Royce C. Lamberth, United States District Judge

Plaintiff Saint Vincent Hospital and Health Care Center, Inc., (“plaintiff’) filed suit against Defendant Kathleen Sebelius, Secretary of the Department of Health and Human Services (“defendant”), alleging agency error in limiting the scope of administrative review to issues identified by providers in cost reports under the Medicare program established by Title XVIII of the Social Security Act, as amended. Compl., ECF No. 1. Defendant filed an answer, generally denying all factual allegations and referring the Court to statute and relevant case law for interpretations of legal points raised in the com *239 plaint: Answer, ECF No. 11. Plaintiff then filed this motion for Summary Judgment. Mot. Summ. J., ECF No. 17. Defendant filed a cross motion for summary judgment and memorandum in support of summary judgment and in opposition to plaintiffs motion for summary judgment. Cross-Mot. Summ. J., ECF No. 18, Mem. Supp. Mot. Summ. J Opp’n Pl.’s Mot. Summ. J., ECF No. 18-1. Plaintiff then filed a reply in opposition. Reply Opp’n Mot. Summ. J., ECF No. 20. Lastly, defendant filed a reply. Reply Opp’n. Mot. Summ. J. Combined Opp’n. Pl.’s Mot. Summ. J., ECF No. 23.

I. BACKGROUND

Plaintiff filed suit appealing the decisions of the Provider Reimbursement Review Board (“PRRB”) under 42 U.S.C. § 1395oo. Compl., ECF No. 1. Specifically, plaintiff alleges that the PRRB has improperly limited the scope of administrative review to several issues that plaintiff raised with regard to its fiscal year 1999 Medicare reimbursement. Id. Throughout the administrative appeal process, plaintiff raised six issues 1 , the procedural history of which is outlined in the complaint. Id. Ultimately, the PRRB ruled that plaintiff had not adequately established the dissatisfaction element required under § 1395oo(a) for the first three issues. Id.

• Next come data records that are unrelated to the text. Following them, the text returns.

-- ==== Sys2Proof/Machine/Surf.lean ====
section
/-! DEFINITION. Surface space (02): page entries, the BAR4 aperture, the remote-surface cache, retirement and release. -/

namespace Sys2Proof.Machine

/-! ### Access from the host (R382, R392, R387) -/

/-- The boot stage READY (R375). -/
abbrev stageReady : Nat := 4

/-- Memory requests are served: not during a HOST-SIDE reset and not before STAGE is READY (R392). (Log 13: DEDUCED, safe.) -/
def State.memReady (s : State) : Bool := !s.hostReset && s.fld F.CHIP_BOOT_STATUS_STAGE == stageReady

/-- Region of a domain (R293). -/
def domainRegion (d : Nat) : Nat :=
  if d ≤ 1 then 0 else if d ≤ 3 then 1 else if d ≤ 5 then 2 else if d = 6 then 3 else if d = 7 then 4 else 5

/-- A block that did not answer a forced request is isolated while the request runs (R306). -/
def State.blockIsolated (s : State) (page : Nat) : Bool :=
  match s.power.req with
  | some r => r.isolated.contains page
  | none => false

/-- The region that an offset belongs to, or its block, is isolated (R368, R306). -/
def State.isolated (s : State) (off : Nat) : Bool :=
  s.fld F.CHIP_ERR_SUMMARY_ISOLATED / 2 ^ domainRegion (offDomain off) % 2 == 1 || s.blockIsolated (clampPage off)

/-- The part is in FATAL (R371). -/
def State.fatal (s : State) : Bool := s.bit F.CHIP_STATE_FATAL

/-- A write from the host to BAR0 or BAR2 at a BAR0 offset (R382, R387, R392): with HOST not ON the link is down and
nothing arrives; during a HOST-SIDE reset, before READY and in D3hot it is dropped; in FATAL it is dropped unless it goes
to CHIP.RESET_CTRL (R371); a block whose domain is not ON, or whose region is isolated (R368), drops it; otherwise `k` is
what it does. (Log 13: DEDUCED, safe.) -/
def State.hostWriteTo (s : State) (off : Nat) (k : State → State) : State :=
  if !s.domOn dHOST then s
  else if !s.memReady then s.bump F.PCIEX_UR_COUNT_COUNT
  else if s.pcie.d3hot || (s.fatal && off != R.CHIP_RESET_CTRL) || s.isolated off then s
  else if !s.domOn (offDomain off) then s.bump F.PCIEX_DOWN_ACCESS_COUNT
  else k s

/-- A write from either port: Foreman's accesses do not cross the link. (Log 13: DEDUCED, safe.) -/
def State.portWriteTo (s : State) (port : Port) (off : Nat) (k : State → State) : State :=
  match port with
  | .pcie => s.hostWriteTo off k
  | .foreman => if s.domOn dFORE && s.domOn (offDomain off) then k s else s

/-! ### Page entries (R16 to R20) -/

/-- Bit `i` of a page entry. -/
def entryBit (e : DWord) (i : Nat) : Bool := e.getLsbD i

/-- VALID (R16). -/
def entryValid (e : DWord) : Bool := entryBit e 0
/-- REMOTE (R16). -/
def entryRemote (e : DWord) : Bool := entryBit e 1
/-- PROT (R16). -/
def entryProt (e : DWord) : Bool := entryBit e 2
/-- VOLATILE (R16). -/
def entryVolatile (e : DWord) : Bool := entryBit e 3
/-- RETIRING (R16). -/
def entryRetiring (e : DWord) : Bool := entryBit e 4
/-- BASE[63:21] as a number of 2 MiB units (R16). -/
def entryBase (e : DWord) : Nat := e.toNat / 2 ^ 21

/-- The bits of an entry that a write changes: BASE, VOLATILE, PROT, REMOTE, VALID (R16, R4). -/
def entryMask : DWord := 0xFFFFFFFFFFE0000F#64

def State.entry (s : State) (p : Nat) : DWord := SMap.get (fun _ => 0) s.surf.pageTab p

/-- An entry set; the read-only count MAPPED_PAGES follows from the table. -/
def State.setEntry (s : State) (p : Nat) (e : DWord) : State :=
  { s with surf := { s.surf with pageTab := SMap.set (fun _ => 0) s.surf.pageTab p e } }

/-- The value is legal (R17). -/
def State.entryLegal (s : State) (e : DWord) : Bool :=
  !entryValid e ||
    (if entryRemote e then !entryProt e else entryBase e < s.rsvdFirst && !entryVolatile e)

/-- The change of a committed entry is refused (R20). -/
def entryRefused (old new : DWord) : Bool :=
  entryValid old &&
    (!entryValid new ||
     (entryProt old && (!entryProt new || entryRemote new != entryRemote old || entryBase new != entryBase old)) ||
     (entryRetiring old && new != old))

/-- BAR0 offset of an entry's lower half (R16). -/
def entryOff (p : Nat) : Nat := 0x800000 + 8 * p

/-- An entry write takes effect (R17, R18, R20): `lo` and `hi` are the halves as they were combined, `loWritten` tells
whether the lower half was written. A refused or illegal value is kept, with one report for each half written. -/
def State.applyEntry (s : State) (slot : Option Nat) (p : Nat) (lo : Word) (loWritten : Bool) (hi : Word) : State :=
  let old := s.entry p
  let new : DWord := ((hi ++ lo) &&& entryMask) ||| (old &&& 0x10#64)
  if !s.entryLegal new || entryRefused old new then
    let s := if loWritten then s.clampReport slot true (entryOff p) lo (old.truncate 32) else s
    s.clampReport slot true (entryOff p + 4) hi ((old >>> 32).truncate 32)
  else s.setEntry p new

/-- A direct entry write whose halves are known (R18, R19): at once if the committed entry is not valid, else staged. -/
def State.directEntry (s : State) (p : Nat) (lo : Option Word) (hi : Word) : State :=
  if entryValid (s.entry p) then
    let l : Option Word × Bool :=
      match lo with
      | some l => (some l, true)
      | none => ((SMap.find? s.surf.staged p).bind (·.lo), false)
    { s with surf := { s.surf with staged := SMap.insert s.surf.staged p ⟨l.1, l.2, hi⟩ } }
  else s.applyEntry none p (lo.getD ((s.entry p).truncate 32)) lo.isSome hi

/-- PAGE_ENTRY_WRITE, outside a transaction (R18). (Log 25: DESIGN CHOICE, unsafe.) -/
def State.pageEntryWrite (s : State) (p : Nat) (w : EntryWrite) : State :=
  match w with
  | .lower v => { s with surf := { s.surf with heldLo := SMap.insert s.surf.heldLo p v } }
  | .upper v =>
    let held := SMap.find? s.surf.heldLo p
    { s with surf := { s.surf with heldLo := SMap.erase s.surf.heldLo p } }.directEntry p held v
  | .both v =>
    { s with surf := { s.surf with heldLo := SMap.erase s.surf.heldLo p } }.directEntry p
      (some (v.truncate 32)) ((v >>> 32).truncate 32)

/-- The staged entry writes take effect at the latch (R19, R75), in ascending order of the page.
(Log 26: DEDUCED, unsafe; log 140: DESIGN CHOICE, unsafe.) -/
def State.applyStagedEntries (s : State) : State :=
  let st := s.surf.staged
  { s with surf := { s.surf with staged := [] } }.each st fun s e =>
    s.applyEntry none e.1 (e.2.lo.getD ((s.entry e.1).truncate 32)) e.2.loWritten e.2.hi

/-- MAPPED_PAGES: committed entries with VALID = 1 (R40). -/
def State.mappedPages (s : State) : Nat := (s.surf.pageTab.filter fun e => entryValid e.2).length

/-! ### Translation (R15) -/

/-- Where a surface address leads. -/
inductive Target where
  | invalid
  | dram (addr : Nat) (prot : Bool)
  | host (addr : Nat)
deriving DecidableEq, Repr

/-- The page index of a surface address, if bits [63:41] are zero (R15). -/
def surfPage (a : Nat) : Option Nat := if a < 2 ^ 41 then some (a / frameBytes) else none

/-- Translate one surface address (R15, R16). -/
def State.translate (s : State) (a : Nat) : Target :=
  match surfPage a with
  | none => .invalid
  | some p =>
    let e := s.entry p
    if !entryValid e then .invalid
    else if entryRemote e then .host (entryBase e * frameBytes + a % frameBytes)
    else .dram (entryBase e % 4096 * frameBytes + a % frameBytes) (entryProt e)

/-- The pages that `n` bytes from a surface address lie in; none outside surface space. -/
def pageSpan (a n : Nat) : List Nat :=
  if n = 0 then [] else
    (List.range ((a + n - 1) / frameBytes + 1 - a / frameBytes)).filterMap fun i =>
      let p := a / frameBytes + i
      if p < 2 ^ 20 then some p else none

/-! ### BAR4 (R22 to R24) -/

/-- A frame is protected: a valid entry with PROT names it, or its zero fill runs (R23). -/
def State.frameProtected (s : State) (f : Nat) : Bool :=
  (s.surf.pageTab.any fun e => entryValid e.2 && !entryRemote e.2 && entryProt e.2 && entryBase e.2 == f) ||
    s.surf.zeroing.contains f

/-- The DRAM address of a BAR4 offset (R22). -/
def State.bar4Addr (s : State) (o : Nat) : Nat := s.fld F.SURF_BAR4_WINDOW_BASE_FRAME * frameBytes + o

/-- An access of `n` bytes at `o` lies within BAR4 as sized (R383). (Log 30: PRESUMED, safe.) -/
def State.inBar4 (s : State) (o n : Nat) : Bool := o + n ≤ s.bar4Frames * frameBytes

/-- The frames a BAR4 access of `n` bytes at `o` reaches. -/
def State.bar4Frs (s : State) (o n : Nat) : List Nat := pageSpan (s.bar4Addr o) n

/-- Device DRAM is in use: STORE is ON, and its training did not fail (R355). -/
def State.dramUp (s : State) : Bool := s.domOn dSTORE && s.fld F.CHIP_BOOT_STATUS_BOOT_FAIL != 3

/-- BAR4_READ (R23): the bytes, zero from reserved and protected frames, which are counted once each per access.
(Log 27: DEDUCED, unsafe; log 30: PRESUMED, safe.) -/
def State.bar4Read (s : State) (o n : Nat) : State :=
  let a := s.bar4Addr o
  if !s.dramUp then s.emit (.reply (List.replicate n 0))
  else
    let fs := s.bar4Frs o n
    let bytes := (List.range n).map fun i =>
      let f := (a + i) / frameBytes
      if s.rsvdFirst ≤ f || s.frameProtected f then 0 else s.dramByte (a + i)
    let rs := (fs.filter fun f => s.rsvdFirst ≤ f).length
    let ps := (fs.filter fun f => f < s.rsvdFirst && s.frameProtected f).length
    let s := s.bump F.SURF_RSVD_ACCESS_COUNT (b2n (rs != 0))
    let s := if ps = 0 then s else (s.bump F.SURF_PROT_READS_COUNT).raise 0x14 3
    s.emit (.reply bytes)

/-- BAR4_WRITE (R23, R22): byte enables are honoured; writes to reserved frames are dropped and counted.
(Log 27: DEDUCED, unsafe; log 30: PRESUMED, safe.) -/
def State.bar4Write (s : State) (o : Nat) (bs : List (Option Byte)) : State :=
  if !s.dramUp then s
  else
    let a := s.bar4Addr o
    let rs := ((s.bar4Frs o bs.length).filter fun f => s.rsvdFirst ≤ f).length
    let put (m : SMap Byte) (e : Option Byte × Nat) : SMap Byte :=
      match e.1 with
      | none => m
      | some b => if s.rsvdFirst ≤ (a + e.2) / frameBytes then m else SMap.set dramDefault m (a + e.2) b
    ({ s with dram := bs.zipIdx.foldl put s.dram }).bump F.SURF_RSVD_ACCESS_COUNT (b2n (rs != 0))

The PRRB further found that the second three issues were not timely added to the appeal and therefore were not preserved for stand-alone appeal. Id.

Plaintiff requests the Court find that plaintiff met the dissatisfaction requirement under § 1395oo(a), that the amount in controversy is $10,000 or more, that plaintiff timely filed a request for hearing before the PRRB, that plaintiff is entitled to a hearing before the PRRB with respect to the fiscal year 1999 program reimbursement, and that the PRRB has jurisdiction over all issues raised by plaintiff. Id.

Defendant generally and specifically denies all conclusions of law and most statements of fact advanced by plaintiff in its answer. Answer, ECF No. 11. Defendant further asserts that the Court’s subject matter jurisdiction is limited to review of any final agency actions within the scope of § 1395oo(f)(l) and that the complaint fails to state a claim upon which relief can be granted. Answer, ECF No. 11 at 1.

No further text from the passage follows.